We hope that by capitalising on the growing interest and membership of TDL Community we will be able to build a vibrant, engaged and collaborative community of AI professionals and enthusiasts to help build on the continued work of the Strategy.
Strategic alignment
Since spring 2021, officials leading on the delivery of the AI Strategy, Scotland’s Digital Strategy and the Scottish Technology Ecosystem Review (STER) have met regularly to discuss how work across the different programmes can be best aligned, and to identify opportunities for collaboration.
This approach is delivering results, helping to strengthen working relationships amongst those working on the programmes, and expanding to include colleagues responsible for others, including beyond Scottish Government.
In late 2021, the senior leads for each programme took part in a podcast discussion of how work to deliver the AI and Digital Strategies and the STER recommendations will be aligned; https://www.scotlandaistrategy.com/news/new-podcast-scotland-a-digital-nation.

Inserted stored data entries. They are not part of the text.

/-- The place of each register (Tables 17.1 to 17.13). -/
def Reg.place : Reg → Place
  | .GLB_IDENT => ⟨0, 0x8, 8, 1, false⟩
  | .GLB_FITTED => ⟨0, 0x10, 8, 1, false⟩
  | .GLB_UNIT_RESET => ⟨0, 0x18, 8, 1, false⟩
  | .GLB_PORT_RESET => ⟨0, 0x20, 8, 1, false⟩
  | .GLB_DEVICE_RESET => ⟨0, 0x28, 8, 1, false⟩
  | .GLB_BOOT_STATUS => ⟨0, 0x30, 8, 1, false⟩
  | .GLB_RESET_CAUSE => ⟨0, 0x38, 8, 1, false⟩
  | .GLB_BOOT_CTRL => ⟨0, 0x40, 8, 1, false⟩
  | .TRS_STATUS => ⟨1, 0x8, 8, 1, false⟩
  | .TRS_IMAGE_DIGEST => ⟨1, 0x10, 8, 2, false⟩
  | .TRS_BUILD_ID => ⟨1, 0x20, 8, 1, false⟩
  | .TRS_ERROR => ⟨1, 0x28, 8, 1, false⟩
  | .TRS_HOT_STATUS => ⟨1, 0x30, 8, 1, false⟩
  | .TRS_KEY_STATUS => ⟨1, 0x38, 8, 1, false⟩
  | .TRS_ENABLE => ⟨1, 0x40, 8, 1, false⟩
  | .TRS_SLOT_CHECK => ⟨1, 0x48, 8, 1, false⟩
  | .BEA_CONFIG => ⟨2, 0x8, 8, 1, false⟩
  | .BEA_COUNT => ⟨2, 0x10, 8, 1, false⟩
  | .BEA_PHASE => ⟨2, 0x18, 8, 1, false⟩
  | .BEA_STATUS => ⟨2, 0x20, 8, 1, false⟩
  | .BEA_BUDGET => ⟨2, 0x28, 8, 1, false⟩
  | .BEA_OFFSET => ⟨2, 0x30, 8, 1, false⟩
  | .BEA_HOLDOVER => ⟨2, 0x38, 8, 1, false⟩
  | .BEA_COMMIT_HOLD => ⟨2, 0x40, 8, 1, false⟩
  | .BEA_COMMIT_PENDING => ⟨2, 0x48, 8, 1, false⟩
  | .BEA_COMMIT_AT => ⟨2, 0x50, 8, 1, false⟩
  | .BEA_COMMIT_ARM => ⟨2, 0x58, 8, 1, false⟩
  | .BEA_PPS_COUNT => ⟨2, 0x60, 8, 1, false⟩
  | .BEA_PPS_PHASE => ⟨2, 0x68, 8, 1, false⟩
  | .BEA_LINK_DELAY => ⟨2, 0x1000, 8, 64, false⟩
  | .SER_CTRL => ⟨3, 0x8, 8, 1, false⟩
  | .SER_BRINGUP_CFG => ⟨3, 0x10, 8, 1, false⟩
  | .SER_PLL_STATUS => ⟨3, 0x18, 8, 1, false⟩
  | .SER_PORT_CTRL => ⟨3, 0x1000, 8, 64, false⟩
  | .SER_PORT_STATUS => ⟨3, 0x1200, 8, 64, false⟩
  | .SER_LANE_STATUS => ⟨3, 0x2000, 8, 128, false⟩
  | .SER_FFE => ⟨3, 0x2400, 8, 128, false⟩
  | .SER_CTLE => ⟨3, 0x2800, 8, 128, false⟩
  | .SER_DFE_TAPS => ⟨3, 0x2c00, 8, 128, false⟩
  | .SER_EQ_OVERRIDE => ⟨3, 0x3000, 8, 128, false⟩
  | .SER_DFE_OVERRIDE => ⟨3, 0x3400, 8, 128, false⟩
  | .SER_TEST => ⟨3, 0x3800, 8, 128, false⟩
  | .SER_PRBS_COUNT => ⟨3, 0x3c00, 8, 128, false⟩
  | .LNK_CTRL => ⟨4, 0x8, 8, 1, false⟩
  | .LNK_TIMERS => ⟨4, 0x10, 8, 1, false⟩
  | .LNK_HEALTH => ⟨4, 0x18, 8, 1, false⟩
  | .LNK_PORT_STATUS => ⟨4, 0x1000, 8, 64, false⟩
  | .LNK_REPLAY_STATUS => ⟨4, 0x1200, 8, 64, false⟩
  | .LNK_ERR_COUNT => ⟨4, 0x1400, 8, 64, false⟩
  | .LNK_FEC_COUNT => ⟨4, 0x1600, 8, 64, false⟩
  | .LNK_PORT_CTRL => ⟨4, 0x1800, 8, 64, false⟩
  | .RTE_CTRL => ⟨5, 0x8, 8, 1, false⟩
  | .RTE_NODE => ⟨5, 0x10, 8, 1, false⟩
  | .RTE_ARB => ⟨5, 0x18, 8, 1, false⟩
  | .RTE_TC_WEIGHT => ⟨5, 0x20, 8, 1, false⟩
  | .RTE_ADAPT => ⟨5, 0x28, 8, 1, false⟩
  | .RTE_ADAPT_OVERRIDE => ⟨5, 0x30, 8, 1, false⟩
  | .RTE_EDDY => ⟨5, 0x38, 8, 1, false⟩
  | .RTE_EDDY_OVERRIDE => ⟨5, 0x40, 8, 1, false⟩
  | .RTE_LIMITER_CFG => ⟨5, 0x48, 8, 1, false⟩
  | .RTE_LIMITER_STATUS => ⟨5, 0x50, 8, 1, false⟩
  | .RTE_DROP_COUNT => ⟨5, 0x58, 8, 1, false⟩
  | .RTE_SEED => ⟨5, 0x60, 8, 4, false⟩
  | .RTE_MGMT_ALLOW => ⟨5, 0x80, 8, 4, false⟩
  | .RTE_PORT_STATUS => ⟨5, 0x1000, 8, 64, false⟩
  | .RTE_PORT_FALLBACK => ⟨5, 0x1200, 8, 64, false⟩
  | .RTE_CONG => ⟨5, 0x1400, 8, 64, false⟩
  | .RTE_CREDIT => ⟨5, 0x2000, 8, 512, false⟩
  | .RTE_GROUP_TABLE => ⟨5, 0x10000, 8, 512, false⟩
  | .RTE_ALIAS => ⟨5, 0x11000, 8, 16, false⟩
  | .MCT_CTRL => ⟨6, 0x8, 8, 1, false⟩
  | .MCT_TREE_ADDR => ⟨6, 0x10, 8, 1, false⟩
  | .MCT_TREE_CMD => ⟨6, 0x18, 8, 1, false⟩
  | .MCT_TREE_RESULT => ⟨6, 0x20, 8, 1, false⟩
  | .MCT_COUNT => ⟨6, 0x28, 8, 1, false⟩
  | .MCT_MC_LAND => ⟨6, 0x2000, 8, 256, false⟩
  | .MCT_TREE_STATUS => ⟨6, 0x10000, 8, 1024, false⟩
  | .MCT_MC_MASK => ⟨6, 0x40000, 8, 16384, false⟩
  | .MCT_MC_CTL => ⟨6, 0x60000, 8, 16384, false⟩
  | .HIF_CTRL => ⟨7, 0x8, 8, 1, false⟩
  | .HIF_FN_INFO => ⟨7, 0x10, 8, 1, false⟩
  | .HIF_QCT_BASE => ⟨7, 0x18, 8, 1, false⟩
  | .HIF_SCHED => ⟨7, 0x20, 8, 1, false⟩
  | .HIF_QUEUE_ADDR => ⟨7, 0x28, 8, 1, false⟩
  | .HIF_QUEUE_CMD => ⟨7, 0x30, 8, 1, false⟩
  | .HIF_QUEUE_RESULT => ⟨7, 0x38, 8, 1, false⟩
  | .HIF_COUNT => ⟨7, 0x40, 8, 1, false⟩
  | .HIF_PORT_STATUS => ⟨7, 0x48, 8, 1, false⟩
  | .HIF_VF_MAP => ⟨7, 0x1000, 8, 512, false⟩
  | .HIF_EQ_BASE => ⟨7, 0x10000, 32, 2048, false⟩
  | .HIF_EQ_CFG => ⟨7, 0x10008, 32, 2048, false⟩
  | .HIF_EQ_STATUS => ⟨7, 0x10010, 32, 2048, false⟩
  | .HIF_EQ_DB => ⟨7, 0x10018, 32, 2048, false⟩
  | .HIF_SQ_DB => ⟨7, 0x0, 8, 1, true⟩
  | .HIF_CQ_DB => ⟨7, 0x8, 8, 1, true⟩
  | .HIF_Q_CTRL => ⟨7, 0x10, 8, 1, true⟩
  | .HIF_Q_STATUS => ⟨7, 0x18, 8, 1, true⟩
  | .HIF_Q_STATE => ⟨7, 0x20, 8, 1, true⟩
  | .HIF_CQ_STATUS => ⟨7, 0x28, 8, 1, true⟩
  | .RMA_CTRL => ⟨8, 0x8, 8, 1, false⟩
  | .RMA_CFG => ⟨8, 0x10, 8, 1, false⟩
  | .RMA_RT_BASE => ⟨8, 0x18, 8, 1, false⟩
  | .RMA_REG_CMD => ⟨8, 0x20, 8, 1, false⟩
  | .RMA_REG_RESULT => ⟨8, 0x28, 8, 1, false⟩
  | .RMA_QINFO_SEL => ⟨8, 0x30, 8, 1, false⟩
  | .RMA_QINFO => ⟨8, 0x38, 8, 1, false⟩
  | .RMA_COUNT => ⟨8, 0x40, 8, 1, false⟩
  | .RMA_STATUS => ⟨8, 0x48, 8, 1, false⟩
  | .RMA_VF_RMAP => ⟨8, 0x1000, 8, 512, false⟩
  | .MAT_CTRL => ⟨9, 0x8, 8, 1, false⟩
  | .MAT_ML_ADDR => ⟨9, 0x10, 8, 1, false⟩
  | .MAT_ML_CMD => ⟨9, 0x18, 8, 1, false⟩
  | .MAT_ML_RESULT => ⟨9, 0x20, 8, 1, false⟩
  | .MAT_COUNT => ⟨9, 0x28, 8, 1, false⟩
  | .MAT_ML_STATUS => ⟨9, 0x10000, 8, 4096, false⟩
  | .COH_CTRL => ⟨10, 0x8, 8, 1, false⟩
  | .COH_MODE => ⟨10, 0x10, 8, 1, false⟩
  | .COH_FWD_TIMEOUT => ⟨10, 0x18, 8, 1, false⟩
  | .COH_CMD => ⟨10, 0x20, 8, 1, false⟩
  | .COH_RESULT => ⟨10, 0x28, 8, 1, false⟩
  | .COH_STATUS => ⟨10, 0x30, 8, 1, false⟩
  | .COH_COUNT => ⟨10, 0x38, 8, 1, false⟩
  | .COH_EXPORT => ⟨10, 0x100, 8, 2, false⟩
  | .COH_MEMBER => ⟨10, 0x200, 8, 64, false⟩
  | .COH_HDM_TARGET => ⟨10, 0x400, 8, 16, false⟩
  | .PEG_CTRL => ⟨11, 0x8, 8, 1, false⟩
  | .PEG_CFG => ⟨11, 0x10, 8, 1, false⟩
  | .PEG_SUPERVISOR => ⟨11, 0x18, 8, 1, false⟩
  | .PEG_FORCE => ⟨11, 0x20, 8, 1, false⟩
  | .PEG_COUNT => ⟨11, 0x28, 8, 1, false⟩
  | .PEG_FN_CFG => ⟨11, 0x30, 8, 1, false⟩
  | .PEG_GROUP => ⟨11, 0x1000, 8, 64, false⟩
  | .PEG_VF_MAP => ⟨11, 0x1200, 8, 512, false⟩
  | .PEG_TAKE => ⟨11, 0x10000, 8, 4096, false⟩
  | .PEG_TRY => ⟨11, 0x20000, 8, 4096, false⟩
  | .PEG_RELEASE => ⟨11, 0x30000, 8, 4096, false⟩
  | .PEG_WATCH => ⟨11, 0x40000, 8, 4096, false⟩
  | .PEG_STATE => ⟨11, 0x50000, 8, 4096, false⟩
  | .ECC_CTRL => ⟨12, 0x8, 8, 1, false⟩
  | .ECC_CODES => ⟨12, 0x10, 8, 1, false⟩
  | .ECC_SCRUB_CFG => ⟨12, 0x18, 8, 1, false⟩
  | .ECC_LAST_UE => ⟨12, 0x20, 8, 1, false⟩
  | .ECC_FLIP_CTRL => ⟨12, 0x28, 8, 1, false⟩
  | .ECC_FLIP_DATA => ⟨12, 0x30, 8, 1, false⟩
  | .ECC_FLIP_STATUS => ⟨12, 0x38, 8, 1, false⟩
  | .ECC_WIN_SEL => ⟨12, 0x40, 8, 1, false⟩
  | .ECC_WIN_STATUS => ⟨12, 0x48, 8, 1, false⟩
  | .ECC_REGION_STATUS => ⟨12, 0x1000, 8, 8, false⟩
  | .ECC_WIN => ⟨12, 0x40000, 8, 32768, false⟩
  | .FLT_CTRL => ⟨13, 0x8, 8, 1, false⟩
  | .FLT_STATUS => ⟨13, 0x10, 8, 1, false⟩
  | .FLT_THRESH => ⟨13, 0x18, 8, 1, false⟩
  | .FLT_NOTIFY => ⟨13, 0x20, 8, 1, false⟩
  | .FLT_FORCE_INST => ⟨13, 0x28, 8, 1, false⟩
  | .FLT_STICKY => ⟨13, 0x100, 8, 8, false⟩
  | .FLT_FORCE => ⟨13, 0x200, 8, 8, false⟩
  | .FLT_RICH_ASSIGN => ⟨13, 0x300, 8, 16, false⟩
  | .FLT_RICH_META => ⟨13, 0x1000, 32, 16, false⟩
  | .FLT_RICH_ADDR => ⟨13, 0x1008, 32, 16, false⟩
  | .FLT_RICH_INFO => ⟨13, 0x1010, 32, 16, false⟩
  | .FLT_RICH_BEAT => ⟨13, 0x1018, 32, 16, false⟩
  | .FLT_SEV => ⟨13, 0x2000, 8, 512, false⟩
  | .PWR_CTRL => ⟨14, 0x8, 8, 1, false⟩
  | .PWR_FABRIC_TOL => ⟨14, 0x10, 8, 1, false⟩
  | .PWR_STATE => ⟨14, 0x18, 8, 1, false⟩
  | .PWR_IDLE => ⟨14, 0x20, 8, 1, false⟩
  | .PWR_ENV => ⟨14, 0x28, 8, 1, false⟩
  | .PWR_POWER => ⟨14, 0x30, 8, 1, false⟩
  | .PWR_TEMP => ⟨14, 0x38, 8, 1, false⟩
  | .PWR_COOLING => ⟨14, 0x40, 8, 1, false⟩
  | .PWR_LOOP_CFG => ⟨14, 0x48, 8, 1, false⟩
  | .PWR_PORT_CFG => ⟨14, 0x50, 8, 1, false⟩
  | .PWR_PORT_AUTO => ⟨14, 0x58, 8, 1, false⟩
  | .PWR_ENG => ⟨14, 0x60, 8, 1, false⟩
  | .PWR_ENG_OVERRIDE => ⟨14, 0x68, 8, 1, false⟩
  | .PWR_PLACE => ⟨14, 0x70, 8, 1, false⟩
  | .PWR_HOST_TOL => ⟨14, 0x100, 8, 4, false⟩
  | .PWR_LOOP_GAIN => ⟨14, 0x200, 8, 7, false⟩
  | .PWR_AVS => ⟨14, 0x300, 8, 4, false⟩
  | .PWR_AVS_OVERRIDE => ⟨14, 0x400, 8, 4, false⟩
  | .GRN_CTRL => ⟨15, 0x8, 8, 1, false⟩
  | .GRN_EOL => ⟨15, 0x10, 8, 1, false⟩
  | .GRN_INPUT => ⟨15, 0x100, 8, 5, false⟩
  | .FMN_INFO => ⟨16, 0x8, 8, 1, false⟩
  | .FMN_MB_CTRL => ⟨16, 0x10, 8, 1, false⟩
  | .FMN_MB_STATUS => ⟨16, 0x18, 8, 1, false⟩
  | .FMN_REQ => ⟨16, 0x1000, 8, 128, false⟩
  | .FMN_RESP => ⟨16, 0x2000, 8, 128, false⟩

These regular discussions have evolved over time to include officials working on other programmes, such as digital economy, Scotland: a trading nation and Scotland's Vision for Trade. There is also dialogue with those working on cyber resilience and security, digital ethics, fair work, skills development and many other initiatives.
International engagement
The Strategy sets out our ambitions for Scotland to play a bigger role on the global AI stage, and we have made a promising start on this across two strands of activity. The first has focussed on building on the momentum and interest generated by the launch of Scotland’s AI Strategy in 2021. Forming part of our wider communications and engagement plan, we have engaged in a number of high profile events, media activity and podcasts in the UK, Europe, Asia and the US. A major highlight was our facilitating a virtual ‘Getting AI Right For Every Child’ roundtable described below.
These engagements have created a platform for more in-depth bilateral engagement, a particular feature of which has been sharing of perspectives with Nordic and northern nations of Europe that share our values-based approach to adoption of AI. They have also informed the development of our strategic plan for international engagement, which we started to take forward in late 2021 and which will continue to be shaped and delivered through collaboration. A working group to lead on this and take the plan forward will be convened in spring 2022.
We also continue to liaise with counterparts in the UK Government’s Department for Digital, Culture, Media and Sport, Office for AI and the AI Council, as part of the delivery of the Strategy. Alongside this engagement we have been working with the Cabinet Office to pilot the UK Government Algorithmic Transparency Standard – more on this below – and, in related work, with the Alan Turing Institute and British Standards Institute on the new AI Standards Hub.
There has also been dialogue with the Open Community for Ethics in Autonomous and Intelligent Systems and officials supporting work on AI in Canada, New Zealand, Singapore, Malta and Finland. Reflecting just how far afield news of the Strategy has travelled, in November 2021 we were delighted to be interviewed by Forbes magazine for a feature article discussing Scotland’s potential in AI.